━━━ DATASET CONTENT ━━━

-- ==== Sys2Proof/Tests/Slice0.lean ====
section
/-! SUPPORT. The model's own tests: ill-formed terms are refused, words of every row of the opcode table decode, single steps give
what spec/95_test_vectors.md says (each test names its vector there), and each obligation's hypotheses have a witness. -/

namespace Sys2Proof.Tests

open Machine Safety Claims

set_option Elab.async false

/-! ### Well-formedness: an ill-formed term for each check -/

/-- R130: `NEG` itself is no mirror of it. -/
theorem test_wf_neg_mirror : (Instr.negMirror 0).wf = false ∧ (Instr.negMirror 1).wf = true := by decide

/-- R130: `RETN` and `RETI` are no mirrors. -/
theorem test_wf_retn_mirror :
    (Instr.retnMirror 0).wf = false ∧ (Instr.retnMirror 1).wf = false ∧ (Instr.retnMirror 2).wf = true := by decide

/-- R565: a block opcode and the rows 0x40 to 0x7F are no undefined ones; 0x3F, 0x80 and 0xA4 are. -/
theorem test_wf_undefined_ed :
    (Instr.nopEdUndefined 0xA0).wf = false ∧ (Instr.nopEdUndefined 0x40).wf = false ∧ (Instr.nopEdUndefined 0x7F).wf = false ∧
      (Instr.nopEdUndefined 0x3F).wf = true ∧ (Instr.nopEdUndefined 0x80).wf = true ∧ (Instr.nopEdUndefined 0xA4).wf = true := by
  decide

/-- R551: a load between halves is the form with the half as the source. -/
theorem test_wf_half_source :
    (Instr.ldHalfR .ix .high .h).wf = false ∧ (Instr.ldHalfR .iy .low .l).wf = false ∧ (Instr.ldHalfR .ix .low .a).wf = true := by
  decide

/-- R566: a byte of Map 4 and an index prefix are no opcodes without effect of the prefix. -/
theorem test_wf_prefix_without_effect :
    (Instr.indexPrefixNoEffect .ix 0x21).wf = false ∧ (Instr.indexPrefixNoEffect .iy 0xDD).wf = false ∧
      (Instr.indexPrefixNoEffect .ix 0x00).wf = true ∧ (Instr.indexPrefixNoEffect .ix 0xED).wf = true := by
  decide

/-! ### Decoding: a word of every row, written out from the bit patterns of R110 to R124 and R400 to R568 -/

/-- Does each byte sequence decode to the instruction beside it, to its last byte? -/
def decodesAll (l : List (List Byte × Instr)) : Bool :=
  l.all fun p => match decode p.1 with
    | .ok (i, n) => i == p.2 && n == p.1.length
    | .error _ => false

/-- Words of the unprefixed table, written out from the bit patterns of R110 to R124 and R400 to R568. -/
theorem test_decode_main_1 :
    decodesAll
      [([0x00], .nop), ([0x01, 0x34, 0x12], .ldPairNn .bc 0x1234), ([0x02], .ldAtBcA), ([0x03], .incPair .bc),
       ([0x2C], .incR .l), ([0x15], .decR .d), ([0x3E, 0x60], .ldRN .a 0x60), ([0x07], .rlca), ([0x08], .exAfAf),
       ([0x29], .addHlPair .hl), ([0x0A], .ldAAtBc), ([0x0B], .decPair .bc), ([0x0F], .rrca), ([0x10, 0xEE], .djnz 0xEE),
       ([0x12], .ldAtDeA), ([0x17], .rla), ([0x18, 0xEB], .jr 0xEB), ([0x1A], .ldAAtDe), ([0x1F], .rra),
       ([0x20, 0xE8], .jrNz 0xE8), ([0x22, 0x34, 0x12], .ldAtNnHl 0x1234), ([0x27], .daa), ([0x28, 0xE5], .jrZ 0xE5),
       ([0x2A, 0x34, 0x12], .ldHlAtNn 0x1234), ([0x2F], .cpl)] = true := by
  decide +kernel

/-- Words of the unprefixed table, written out from the bit patterns of R110 to R124 and R400 to R568. -/
theorem test_decode_main_2 :
    decodesAll
      [([0x30, 0xE2], .jrNc 0xE2), ([0x32, 0x34, 0x12], .ldAtNnA 0x1234), ([0x34], .incAtHl), ([0x35], .decAtHl),
       ([0x36, 0x77], .ldAtHlN 0x77), ([0x37], .scf), ([0x38, 0xDC], .jrC 0xDC), ([0x3A, 0x34, 0x12], .ldAAtNn 0x1234),
       ([0x3F], .ccf), ([0x5F], .ldRR .e .a), ([0x46], .ldRAtHl .b), ([0x75], .ldAtHlR .l), ([0x76], .halt),
       ([0x87], .addAR .a), ([0x86], .addAAtHl), ([0xC6, 0x82], .addAN 0x82), ([0x8F], .adcAR .a), ([0x8E], .adcAAtHl),
       ([0xCE, 0x85], .adcAN 0x85), ([0x95], .subR .l), ([0x96], .subAtHl), ([0xD6, 0x88], .subN 0x88), ([0x9C], .sbcAR .h),
       ([0x9E], .sbcAAtHl), ([0xDE, 0x8B], .sbcAN 0x8B)] = true := by
  decide +kernel

/-- Words of the unprefixed table, written out from the bit patterns of R110 to R124 and R400 to R568. -/
theorem test_decode_main_3 :
    decodesAll
      [([0xA3], .andR .e), ([0xA6], .andAtHl), ([0xE6, 0x8E], .andN 0x8E), ([0xAA], .xorR .d), ([0xAE], .xorAtHl),
       ([0xEE, 0x91], .xorN 0x91), ([0xB1], .orR .c), ([0xB6], .orAtHl), ([0xF6, 0x94], .orN 0x94), ([0xB8], .cpR .b),
       ([0xBE], .cpAtHl), ([0xFE, 0x97], .cpN 0x97), ([0xF8], .retCc .m), ([0xC1], .popPair .bc),
       ([0xCA, 0x34, 0x12], .jpCcNn .z 0x1234), ([0xC3, 0x34, 0x12], .jpNn 0x1234), ([0xD3, 0x9C], .outNA 0x9C),
       ([0xE3], .exAtSpHl), ([0xF3], .di), ([0xD4, 0x34, 0x12], .callCcNn .nc 0x1234), ([0xF5], .pushPair .af),
       ([0xE7], .rst 4), ([0xC9], .ret), ([0xD9], .exx), ([0xE9], .jpHl)] = true := by
  decide +kernel

/-- Words of the unprefixed table, written out from the bit patterns of R110 to R124 and R400 to R568. -/
theorem test_decode_main_4 :
    decodesAll
      [([0xF9], .ldSpHl), ([0xCB], .prefixCb), ([0xDB, 0xA7], .inAN 0xA7), ([0xEB], .exDeHl), ([0xFB], .ei),
       ([0xCD, 0x34, 0x12], .callNn 0x1234), ([0xDD], .prefixDd), ([0xED], .prefixEd), ([0xFD], .prefixFd)] = true := by
  decide +kernel

/-- Words of the CB table, written out from the bit patterns of R110 to R124 and R400 to R568. -/
theorem test_decode_cb :
    decodesAll
      [([0xCB, 0x05], .rlcR .l), ([0xCB, 0x06], .rlcAtHl), ([0xCB, 0x0F], .rrcR .a), ([0xCB, 0x0E], .rrcAtHl),
       ([0xCB, 0x11], .rlR .c), ([0xCB, 0x16], .rlAtHl), ([0xCB, 0x1B], .rrR .e), ([0xCB, 0x1E], .rrAtHl),
       ([0xCB, 0x25], .slaR .l), ([0xCB, 0x26], .slaAtHl), ([0xCB, 0x2F], .sraR .a), ([0xCB, 0x2E], .sraAtHl),
       ([0xCB, 0x31], .sllR .c), ([0xCB, 0x36], .sllAtHl), ([0xCB, 0x3B], .srlR .e), ([0xCB, 0x3E], .srlAtHl),
       ([0xCB, 0x68], .bitR 5 .b), ([0xCB, 0x56], .bitAtHl 2), ([0xCB, 0xBA], .resR 7 .d), ([0xCB, 0xA6], .resAtHl 4),
       ([0xCB, 0xCC], .setR 1 .h), ([0xCB, 0xF6], .setAtHl 6)] = true := by
  decide +kernel

/-- Words of the ED table, written out from the bit patterns of R110 to R124 and R400 to R568. -/
theorem test_decode_ed_1 :
    decodesAll
      [([0xED, 0x58], .inRC .e), ([0xED, 0x70], .inFC), ([0xED, 0x69], .outCR .l), ([0xED, 0x71], .outC0),
       ([0xED, 0x72], .sbcHlPair .sp), ([0xED, 0x4A], .adcHlPair .bc), ([0xED, 0x73, 0x34, 0x12], .ldAtNnPair .sp 0x1234),
       ([0xED, 0x4B, 0x34, 0x12], .ldPairAtNn .bc 0x1234), ([0xED, 0x44], .neg), ([0xED, 0x4C], .negMirror 1),
       ([0xED, 0x45], .retn), ([0xED, 0x4D], .reti), ([0xED, 0x7D], .retnMirror 7), ([0xED, 0x46], .im0),
       ([0xED, 0x56], .im1), ([0xED, 0x5E], .im2), ([0xED, 0x4E], .im0Mirror4E), ([0xED, 0x66], .im0Mirror66),
       ([0xED, 0x6E], .im0Mirror6E), ([0xED, 0x76], .im1Mirror), ([0xED, 0x7E], .im2Mirror), ([0xED, 0x47], .ldIA),
       ([0xED, 0x4F], .ldRefreshA), ([0xED, 0x57], .ldAI), ([0xED, 0x5F], .ldARefresh)] = true := by
  decide +kernel

/-- Words of the ED table, written out from the bit patterns of R110 to R124 and R400 to R568. -/
theorem test_decode_ed_2 :
    decodesAll
      [([0xED, 0x67], .rrd), ([0xED, 0x6F], .rld), ([0xED, 0x77], .nopEd77), ([0xED, 0x7F], .nopEd7F), ([0xED, 0xA0], .ldi),
       ([0xED, 0xA1], .cpi), ([0xED, 0xA2], .ini), ([0xED, 0xA3], .outi), ([0xED, 0xA8], .ldd), ([0xED, 0xA9], .cpd),
       ([0xED, 0xAA], .ind), ([0xED, 0xAB], .outd), ([0xED, 0xB0], .ldir), ([0xED, 0xB1], .cpir), ([0xED, 0xB2], .inir),
       ([0xED, 0xB3], .otir), ([0xED, 0xB8], .lddr), ([0xED, 0xB9], .cpdr), ([0xED, 0xBA], .indr), ([0xED, 0xBB], .otdr),
       ([0xED, 0xC7], .nopEdUndefined 0xC7)] = true := by
  decide +kernel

━━━

Could you transcribe the entries above word for word, from the line with "[([0x00], .nop), ([0x01, 0x34, 0x12], .ldPairNn" down to the line with "([0x2C], .incR .l), ([0x15], .decR", keeping both?

      [([0x00], .nop), ([0x01, 0x34, 0x12], .ldPairNn .bc 0x1234), ([0x02], .ldAtBcA), ([0x03], .incPair .bc),
       ([0x2C], .incR .l), ([0x15], .decR .d), ([0x3E, 0x60], .ldRN .a 0x60), ([0x07], .rlca), ([0x08], .exAfAf),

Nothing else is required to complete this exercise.